=== Begin Enclosure ===
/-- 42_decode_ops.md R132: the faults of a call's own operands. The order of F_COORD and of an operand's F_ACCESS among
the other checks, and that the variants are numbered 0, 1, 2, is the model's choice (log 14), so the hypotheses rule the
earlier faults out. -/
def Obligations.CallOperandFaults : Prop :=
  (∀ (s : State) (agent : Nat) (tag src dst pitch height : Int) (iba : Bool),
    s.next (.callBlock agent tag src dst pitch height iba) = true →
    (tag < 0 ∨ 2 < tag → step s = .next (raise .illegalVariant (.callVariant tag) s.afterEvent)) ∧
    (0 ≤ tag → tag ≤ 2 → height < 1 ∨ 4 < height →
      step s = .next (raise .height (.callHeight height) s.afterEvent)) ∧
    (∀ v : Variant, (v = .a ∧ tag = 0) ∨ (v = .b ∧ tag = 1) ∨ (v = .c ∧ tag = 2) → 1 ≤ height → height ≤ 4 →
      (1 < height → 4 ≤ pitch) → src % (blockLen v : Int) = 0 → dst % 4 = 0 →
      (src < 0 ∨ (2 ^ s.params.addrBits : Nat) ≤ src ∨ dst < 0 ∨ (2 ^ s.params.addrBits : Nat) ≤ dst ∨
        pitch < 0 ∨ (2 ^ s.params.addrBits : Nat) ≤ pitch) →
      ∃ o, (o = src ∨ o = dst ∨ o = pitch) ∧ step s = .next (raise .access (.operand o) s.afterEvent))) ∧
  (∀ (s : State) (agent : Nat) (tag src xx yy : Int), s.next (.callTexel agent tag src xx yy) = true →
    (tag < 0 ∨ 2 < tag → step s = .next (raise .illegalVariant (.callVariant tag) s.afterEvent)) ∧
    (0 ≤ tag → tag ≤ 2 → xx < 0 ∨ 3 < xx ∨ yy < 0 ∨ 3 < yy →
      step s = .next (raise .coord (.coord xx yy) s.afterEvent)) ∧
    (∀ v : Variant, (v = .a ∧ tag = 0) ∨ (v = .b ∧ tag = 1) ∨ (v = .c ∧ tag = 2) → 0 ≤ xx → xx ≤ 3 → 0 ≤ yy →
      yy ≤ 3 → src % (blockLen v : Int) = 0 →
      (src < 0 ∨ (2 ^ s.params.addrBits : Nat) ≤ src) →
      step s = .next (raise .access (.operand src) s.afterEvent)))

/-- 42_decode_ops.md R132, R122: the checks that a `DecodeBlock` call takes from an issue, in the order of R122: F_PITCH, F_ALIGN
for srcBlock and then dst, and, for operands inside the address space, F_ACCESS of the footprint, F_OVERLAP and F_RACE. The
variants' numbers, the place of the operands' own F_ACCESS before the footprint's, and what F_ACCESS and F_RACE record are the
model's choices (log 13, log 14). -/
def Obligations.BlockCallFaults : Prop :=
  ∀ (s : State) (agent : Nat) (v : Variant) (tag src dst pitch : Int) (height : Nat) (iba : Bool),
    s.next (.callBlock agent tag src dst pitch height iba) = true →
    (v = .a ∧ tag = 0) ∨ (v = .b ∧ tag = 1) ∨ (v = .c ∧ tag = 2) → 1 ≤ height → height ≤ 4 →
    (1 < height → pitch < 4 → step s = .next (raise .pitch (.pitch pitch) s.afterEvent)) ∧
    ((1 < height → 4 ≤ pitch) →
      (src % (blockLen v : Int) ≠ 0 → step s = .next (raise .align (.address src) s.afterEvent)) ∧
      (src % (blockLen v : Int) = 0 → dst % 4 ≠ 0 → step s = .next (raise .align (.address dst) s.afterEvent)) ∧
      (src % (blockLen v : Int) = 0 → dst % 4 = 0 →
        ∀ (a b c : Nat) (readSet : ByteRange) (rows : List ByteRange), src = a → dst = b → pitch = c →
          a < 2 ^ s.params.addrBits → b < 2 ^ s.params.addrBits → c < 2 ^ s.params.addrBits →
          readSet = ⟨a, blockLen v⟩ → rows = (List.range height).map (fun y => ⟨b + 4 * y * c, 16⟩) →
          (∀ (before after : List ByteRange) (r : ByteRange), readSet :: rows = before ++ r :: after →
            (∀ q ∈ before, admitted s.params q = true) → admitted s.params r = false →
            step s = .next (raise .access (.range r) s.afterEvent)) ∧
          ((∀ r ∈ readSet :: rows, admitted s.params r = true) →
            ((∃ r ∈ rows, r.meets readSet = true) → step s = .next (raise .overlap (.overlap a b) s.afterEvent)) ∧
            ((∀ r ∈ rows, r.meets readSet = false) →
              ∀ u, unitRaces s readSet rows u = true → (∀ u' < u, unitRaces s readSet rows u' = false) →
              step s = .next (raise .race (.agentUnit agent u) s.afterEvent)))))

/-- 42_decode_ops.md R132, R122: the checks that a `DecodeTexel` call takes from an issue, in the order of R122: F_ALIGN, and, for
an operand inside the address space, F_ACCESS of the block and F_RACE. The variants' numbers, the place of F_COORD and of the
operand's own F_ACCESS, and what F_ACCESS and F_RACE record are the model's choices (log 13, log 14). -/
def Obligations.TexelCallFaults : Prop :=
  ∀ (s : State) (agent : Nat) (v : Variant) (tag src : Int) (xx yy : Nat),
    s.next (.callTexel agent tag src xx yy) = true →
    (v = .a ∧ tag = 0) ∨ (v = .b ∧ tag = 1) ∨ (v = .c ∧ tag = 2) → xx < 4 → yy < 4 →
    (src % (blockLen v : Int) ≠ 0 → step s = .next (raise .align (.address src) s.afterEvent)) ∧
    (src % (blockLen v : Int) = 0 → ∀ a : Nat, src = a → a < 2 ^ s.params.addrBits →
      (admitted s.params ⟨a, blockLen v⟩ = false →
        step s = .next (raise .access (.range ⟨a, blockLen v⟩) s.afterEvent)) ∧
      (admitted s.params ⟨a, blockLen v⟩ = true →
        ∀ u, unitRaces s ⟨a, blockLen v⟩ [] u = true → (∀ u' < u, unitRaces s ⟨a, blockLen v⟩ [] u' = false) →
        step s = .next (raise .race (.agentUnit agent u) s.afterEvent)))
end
=== End Enclosure ===
=== Begin Enclosure ===
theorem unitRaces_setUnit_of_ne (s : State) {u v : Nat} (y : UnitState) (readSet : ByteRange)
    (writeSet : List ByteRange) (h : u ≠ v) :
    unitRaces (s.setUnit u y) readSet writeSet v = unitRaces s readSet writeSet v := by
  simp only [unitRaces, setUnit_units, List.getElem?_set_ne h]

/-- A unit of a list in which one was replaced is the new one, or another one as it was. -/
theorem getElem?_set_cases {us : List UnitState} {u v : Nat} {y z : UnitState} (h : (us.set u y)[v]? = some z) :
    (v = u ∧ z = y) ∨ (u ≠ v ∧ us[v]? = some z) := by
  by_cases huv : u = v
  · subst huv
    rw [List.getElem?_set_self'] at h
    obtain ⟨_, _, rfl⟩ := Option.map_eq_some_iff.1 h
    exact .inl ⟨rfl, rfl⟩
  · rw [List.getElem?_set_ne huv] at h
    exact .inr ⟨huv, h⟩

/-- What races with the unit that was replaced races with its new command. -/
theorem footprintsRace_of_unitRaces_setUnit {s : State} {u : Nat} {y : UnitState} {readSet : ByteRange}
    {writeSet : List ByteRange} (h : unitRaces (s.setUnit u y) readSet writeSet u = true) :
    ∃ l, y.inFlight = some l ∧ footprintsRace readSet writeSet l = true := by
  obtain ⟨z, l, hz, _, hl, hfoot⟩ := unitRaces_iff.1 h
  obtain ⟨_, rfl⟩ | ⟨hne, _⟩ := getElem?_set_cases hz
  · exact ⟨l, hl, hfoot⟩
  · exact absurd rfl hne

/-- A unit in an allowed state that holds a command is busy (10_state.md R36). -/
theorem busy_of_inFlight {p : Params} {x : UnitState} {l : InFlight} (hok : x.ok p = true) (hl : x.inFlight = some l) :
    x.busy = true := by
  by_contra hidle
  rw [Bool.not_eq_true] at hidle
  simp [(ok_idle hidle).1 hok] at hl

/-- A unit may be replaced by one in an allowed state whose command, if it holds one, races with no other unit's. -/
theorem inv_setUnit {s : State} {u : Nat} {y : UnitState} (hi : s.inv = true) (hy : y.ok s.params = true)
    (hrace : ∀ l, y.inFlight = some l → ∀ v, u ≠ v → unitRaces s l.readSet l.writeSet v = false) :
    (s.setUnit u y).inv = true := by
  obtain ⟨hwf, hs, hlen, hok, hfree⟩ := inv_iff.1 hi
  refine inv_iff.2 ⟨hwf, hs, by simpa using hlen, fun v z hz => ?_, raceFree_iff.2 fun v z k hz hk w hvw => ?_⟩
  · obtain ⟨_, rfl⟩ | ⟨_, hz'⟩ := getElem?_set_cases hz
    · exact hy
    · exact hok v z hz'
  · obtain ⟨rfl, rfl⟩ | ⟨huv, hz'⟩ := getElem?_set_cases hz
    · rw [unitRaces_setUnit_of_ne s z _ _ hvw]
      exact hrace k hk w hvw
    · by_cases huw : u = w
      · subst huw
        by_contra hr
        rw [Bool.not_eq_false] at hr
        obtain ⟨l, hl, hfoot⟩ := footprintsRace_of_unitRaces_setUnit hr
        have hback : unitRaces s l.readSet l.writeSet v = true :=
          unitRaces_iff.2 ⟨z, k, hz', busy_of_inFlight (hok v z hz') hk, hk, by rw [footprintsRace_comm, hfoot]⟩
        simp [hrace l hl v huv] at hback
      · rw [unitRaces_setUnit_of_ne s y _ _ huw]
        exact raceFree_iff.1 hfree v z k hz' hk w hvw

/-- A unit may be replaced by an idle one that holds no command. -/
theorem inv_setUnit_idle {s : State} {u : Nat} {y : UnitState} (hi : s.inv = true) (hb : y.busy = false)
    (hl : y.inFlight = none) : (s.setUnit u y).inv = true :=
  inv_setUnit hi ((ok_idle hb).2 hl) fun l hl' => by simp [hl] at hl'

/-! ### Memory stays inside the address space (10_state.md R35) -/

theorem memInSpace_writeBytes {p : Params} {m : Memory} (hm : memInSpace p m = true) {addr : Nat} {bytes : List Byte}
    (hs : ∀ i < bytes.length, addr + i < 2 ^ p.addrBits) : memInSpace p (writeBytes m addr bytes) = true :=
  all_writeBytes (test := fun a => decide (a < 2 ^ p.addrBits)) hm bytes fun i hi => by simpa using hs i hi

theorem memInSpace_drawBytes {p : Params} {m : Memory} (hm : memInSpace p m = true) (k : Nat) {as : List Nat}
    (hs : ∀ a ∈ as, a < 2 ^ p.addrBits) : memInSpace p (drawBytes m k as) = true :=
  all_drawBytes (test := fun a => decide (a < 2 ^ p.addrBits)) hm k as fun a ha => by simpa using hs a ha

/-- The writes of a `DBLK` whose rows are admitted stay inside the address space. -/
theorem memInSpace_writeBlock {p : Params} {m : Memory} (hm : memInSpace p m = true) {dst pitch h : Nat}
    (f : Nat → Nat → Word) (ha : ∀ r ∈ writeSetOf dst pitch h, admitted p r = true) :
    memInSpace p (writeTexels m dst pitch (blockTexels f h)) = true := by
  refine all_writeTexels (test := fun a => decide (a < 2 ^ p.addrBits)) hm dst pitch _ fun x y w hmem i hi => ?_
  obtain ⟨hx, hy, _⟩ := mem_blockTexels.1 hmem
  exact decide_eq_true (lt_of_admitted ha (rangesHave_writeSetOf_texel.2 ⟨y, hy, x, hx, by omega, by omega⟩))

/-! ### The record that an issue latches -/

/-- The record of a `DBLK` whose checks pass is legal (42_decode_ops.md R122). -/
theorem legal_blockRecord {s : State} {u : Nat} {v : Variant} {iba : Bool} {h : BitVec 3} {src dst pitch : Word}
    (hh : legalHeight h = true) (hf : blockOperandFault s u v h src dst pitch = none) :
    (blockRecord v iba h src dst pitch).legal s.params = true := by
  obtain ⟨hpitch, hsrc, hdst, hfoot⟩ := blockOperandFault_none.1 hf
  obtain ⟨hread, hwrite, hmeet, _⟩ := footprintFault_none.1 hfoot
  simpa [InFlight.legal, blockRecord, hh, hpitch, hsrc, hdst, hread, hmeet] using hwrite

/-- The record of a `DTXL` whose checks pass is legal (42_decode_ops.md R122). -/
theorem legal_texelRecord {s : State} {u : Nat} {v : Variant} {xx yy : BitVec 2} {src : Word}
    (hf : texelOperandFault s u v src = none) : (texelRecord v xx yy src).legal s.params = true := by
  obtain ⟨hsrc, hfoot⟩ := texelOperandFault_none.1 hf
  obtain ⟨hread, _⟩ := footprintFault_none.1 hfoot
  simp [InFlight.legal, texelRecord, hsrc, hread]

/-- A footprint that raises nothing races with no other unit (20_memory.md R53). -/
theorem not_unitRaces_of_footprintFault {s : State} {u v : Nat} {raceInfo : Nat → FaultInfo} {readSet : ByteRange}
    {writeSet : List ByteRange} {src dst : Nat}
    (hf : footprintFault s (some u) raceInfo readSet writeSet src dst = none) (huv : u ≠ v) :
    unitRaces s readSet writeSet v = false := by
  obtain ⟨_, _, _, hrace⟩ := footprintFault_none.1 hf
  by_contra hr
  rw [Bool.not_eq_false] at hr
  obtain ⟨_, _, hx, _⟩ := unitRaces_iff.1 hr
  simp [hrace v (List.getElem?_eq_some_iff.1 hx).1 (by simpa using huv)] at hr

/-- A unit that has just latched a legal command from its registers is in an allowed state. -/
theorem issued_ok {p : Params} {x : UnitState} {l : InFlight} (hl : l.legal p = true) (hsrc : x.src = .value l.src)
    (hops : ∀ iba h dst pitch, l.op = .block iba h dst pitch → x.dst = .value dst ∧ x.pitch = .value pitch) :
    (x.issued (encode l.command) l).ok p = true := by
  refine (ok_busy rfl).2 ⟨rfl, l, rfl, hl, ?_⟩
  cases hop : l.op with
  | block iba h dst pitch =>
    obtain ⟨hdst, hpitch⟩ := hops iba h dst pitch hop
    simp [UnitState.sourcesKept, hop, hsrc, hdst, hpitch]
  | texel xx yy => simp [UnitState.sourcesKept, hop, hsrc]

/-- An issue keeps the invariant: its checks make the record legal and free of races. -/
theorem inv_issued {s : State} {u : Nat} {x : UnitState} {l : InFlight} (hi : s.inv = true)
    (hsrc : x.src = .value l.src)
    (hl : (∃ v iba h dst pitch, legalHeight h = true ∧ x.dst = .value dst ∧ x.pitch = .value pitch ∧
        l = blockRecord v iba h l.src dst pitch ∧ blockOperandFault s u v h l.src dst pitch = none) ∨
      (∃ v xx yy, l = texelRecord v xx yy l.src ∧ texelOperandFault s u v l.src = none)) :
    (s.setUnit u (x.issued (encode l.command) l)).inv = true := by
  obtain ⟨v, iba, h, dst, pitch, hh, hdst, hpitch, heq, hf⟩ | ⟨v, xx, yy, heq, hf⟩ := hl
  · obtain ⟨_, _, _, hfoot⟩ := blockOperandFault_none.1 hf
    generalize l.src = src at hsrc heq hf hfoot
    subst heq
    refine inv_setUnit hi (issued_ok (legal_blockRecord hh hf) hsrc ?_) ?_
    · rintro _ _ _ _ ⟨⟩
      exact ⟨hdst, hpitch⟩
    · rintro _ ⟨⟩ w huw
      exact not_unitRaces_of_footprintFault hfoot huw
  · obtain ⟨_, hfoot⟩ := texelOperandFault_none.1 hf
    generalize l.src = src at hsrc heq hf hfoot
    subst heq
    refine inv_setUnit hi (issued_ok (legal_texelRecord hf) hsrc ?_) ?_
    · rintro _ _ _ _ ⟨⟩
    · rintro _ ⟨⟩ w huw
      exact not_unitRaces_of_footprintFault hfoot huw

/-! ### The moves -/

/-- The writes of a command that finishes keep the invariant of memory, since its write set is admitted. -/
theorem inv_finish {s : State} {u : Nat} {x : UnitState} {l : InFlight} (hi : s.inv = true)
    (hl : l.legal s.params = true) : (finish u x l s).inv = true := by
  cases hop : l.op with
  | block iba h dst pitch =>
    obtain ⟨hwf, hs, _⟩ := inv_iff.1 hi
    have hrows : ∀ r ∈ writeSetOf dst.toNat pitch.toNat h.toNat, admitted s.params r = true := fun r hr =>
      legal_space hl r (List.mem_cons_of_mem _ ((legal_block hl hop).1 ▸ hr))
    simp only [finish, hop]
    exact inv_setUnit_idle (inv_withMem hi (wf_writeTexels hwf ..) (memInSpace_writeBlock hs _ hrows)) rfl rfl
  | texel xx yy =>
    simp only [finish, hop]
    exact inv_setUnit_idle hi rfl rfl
=== End Enclosure ===
WORK INSTRUCTIONS:
Could you reproduce exactly the lines of the entries above, from the one with "(∀ (s : State) (agent : Nat) (tag src xx" through the one with "(0 ≤ tag → tag ≤ 2 → xx", and nothing else?

WRITTEN ANSWER:
  (∀ (s : State) (agent : Nat) (tag src xx yy : Int), s.next (.callTexel agent tag src xx yy) = true →
    (tag < 0 ∨ 2 < tag → step s = .next (raise .illegalVariant (.callVariant tag) s.afterEvent)) ∧
    (0 ≤ tag → tag ≤ 2 → xx < 0 ∨ 3 < xx ∨ yy < 0 ∨ 3 < yy →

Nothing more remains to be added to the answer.